Auf dem Rückweg passierte es dann. Nicos Quad zündete nicht mehr. Oh Mist... Treibstoff war noch genug drin und der Choke für die Einspritzung des Luft-Gas-Gemisches in den Vergaser war ebenfalls richtig eingestellt. Komisch... Da es zum Glück bergab ging bis zum nächsten Dorf, rollten wir mit dem Quad hinunter. Dort versuchten wir weiter herauszufinden, wo das Problem lag. Alla Melli Hemp, wie Nico sagen würde, setzte ich noch einen oben drauf! Mir fiel doch tatsächlich der Zündschlüssel in den Motorraum… Ey, da war nur ein kleiner Spalt zwischen Verkleidung und Motor und ausgerechnet da fällt mir der Schlüssel rein!!! Nico konnte es nicht glauben! Obwohl, bei mir schon… :-D
Nun gut, Ruhe bewahren und Dorfbewohner um Hilfe bitten. Und immer wieder macht man die gleiche Erfahrung: Dort wo die Ärmsten leben, sind die Menschen am hilfsbereitesten. Ein Dorfbewohner gab uns einen Schraubendreher, womit wir wieder an den Schlüssel kamen und eine Bewohnerin gab uns ihr Telefon, um Raul zu kontaktieren. Er kannte das Problem, gab uns den Hinweis den Hauptschalter aus und wieder an zu schalten und voilá! Es lief wieder! Supi, kamen wir doch ohne große Probleme wieder zurück.
Wanderung zum Berg Sinqa auf 4406Hm
Generalprobe. Nach 12 Tagen Akklimatisierung und Treppentraining im Haus versuchten wir eine Wanderung auf den nahegelegenen Hausberg Sinqa mit knapp 700 Hm Steigung. Und glaubt mir, Aufregung war da. Allein die 11 Treppenstufen im Haus waren jedes Mal eine Herausforderung. Pumpend wie ein Maikäfer kamen wir auf's Klo oder ins Bett. Sogar mitten in der Nacht hatten Nico und ich zeitweise Atemaussetzer. Die Höhenluft ist definitiv nicht zu unterschätzen! Sex in der Höhe konnte auch schnell mal zu einem gefühlten Marathonlauf werden :-D
Wir stopften uns Cocablätter in die Wangentaschen und los ging's. Die Pflanze half tatsächlich. Ich bekam keine Kopfschmerzen mehr und der Kreislauf blieb im Gleichgewicht. Gegen die dünne Luft hilft es nicht. Mit sehr langsamen Schritten suchten wir unseren Atemrhythmus und zwischendurch mussten ab und zu kleine Atempausen eingelegt werden. Asthmatiker Nico galt besonderer Vorsicht. Doch trotz des geringen Sauerstoffes kam es bei ihm zum Glück nie zur absoluten Atemnot und wir erreichten das Gipfelkreuz. Die Aussicht war klasse! Nun konnten wir einen Schritt weitergehen: und zwar auf über 5000 Hm zu den Regenbogenbergen…

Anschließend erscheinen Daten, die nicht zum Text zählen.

-- ==== Sys2Proof/Config.lean ====
section
/-! DEFINITION. What is fixed for one machine (spec/00_scope.md R6), the input record of derivekey (R43), and the
values the spec leaves open, each an opaque constant with no body. -/

namespace Sys2Proof

/-- The two execution modes of the model (R6, R25, R93). -/
inductive Mode where
  /-- 64-bit mode. -/
  | mode64
  /-- Protected or compatibility 32-bit mode. -/
  | prot32
deriving DecidableEq, Repr

/-- `PROC_SECRET`, the processor unique value of R37: a value of an abstract type, here a bare label that only
derivekey looks at (log entry 10). -/
structure ProcSecret where
  label : Nat
deriving DecidableEq, Repr

/-- The parameters of R6 that are fixed for one machine and that a claim quantifies over. They are plain data, and
State holds them, so that a statement about every state is a statement about every value of them. -/
structure Config where
  /-- `mode` (R6, R25). -/
  mode : Mode
  /-- `has_SGX1`: the processor enumerates SGX1 (R26). -/
  hasSgx1 : Bool
  /-- `provseal_checks_configsvn`, left open by the spec (R128; 92_eei_decisions.md D25). -/
  provsealChecksConfigsvn : Bool
  /-- `PROC_SECRET` (R37). -/
  procSecret : ProcSecret
deriving DecidableEq, Repr

/-- `TMP_KEYDEPENDENCIES`: the nineteen fields derivekey receives, in the spec's order (R43). -/
structure KeyDependencies where
  keyName        : BitVec 16
  isvFamilyId    : BitVec 128
  isvExtProdId   : BitVec 128
  isvProdId      : BitVec 16
  isvSvn         : BitVec 16
  sgxOwnerEpoch  : BitVec 128
  attributes     : BitVec 128
  attributesMask : BitVec 128
  mrEnclave      : BitVec 256
  mrSigner       : BitVec 256
  keyId          : BitVec 256
  sealKeyFuses   : BitVec 128
  cpuSvn         : BitVec 128
  padding        : BitVec 2816
  miscSelect     : BitVec 32
  miscMask       : BitVec 32
  keyPolicy      : BitVec 16
  configId       : BitVec 512
  configSvn      : BitVec 16
deriving DecidableEq, Repr

/-- `derivekey` (R165): a total function of the nineteen fields and of `PROC_SECRET`, and of nothing else; no law is
assumed of it (92_eei_decisions.md D22). -/
opaque Config.derivekey : ProcSecret → KeyDependencies → BitVec 128

/-- The open part of `cpusvn_beyond(requested, current)` (R124 (a)); Operands.cpusvnBeyond adds the one property the
spec lets a model assume (log entry 12). -/
opaque Config.cpusvnOrder : BitVec 128 → BitVec 128 → Bool

/-- The n-th draw of an error code: which member of `ErrSet` an execution reports (R129; 93_implementation_defined.md
U1, U2). -/
opaque Config.errorDraw : Nat → Nat

/-- `pf_error_code`, the draw of the error code a page fault pushes (R194; 92_eei_decisions.md D11). -/
opaque Config.pfErrorCode : Nat → Nat

end Sys2Proof
end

Die Regenbogenberge Vinicunca auf 5036 Hm
Wow! Wooowww! Und nochmal Wooowww! Was für ein Anblick! Bei Sonnenstrahlen kommen die Farben so richtig schön zur Geltung. Der Aufstieg von 4600 auf 5036 Hm war unglaublich anstrengend und ging ans Limit, vor allem für Nico, aber wir haben's geschafft! Wenn man endlich oben ist am Aussichtspunkt und rüber schaut zum Vinicunca und die schneebedeckten Andenmassive, dann bleibt die Kinnlade unten und das Erstaunen und die Bewunderung nehmen kein Ende!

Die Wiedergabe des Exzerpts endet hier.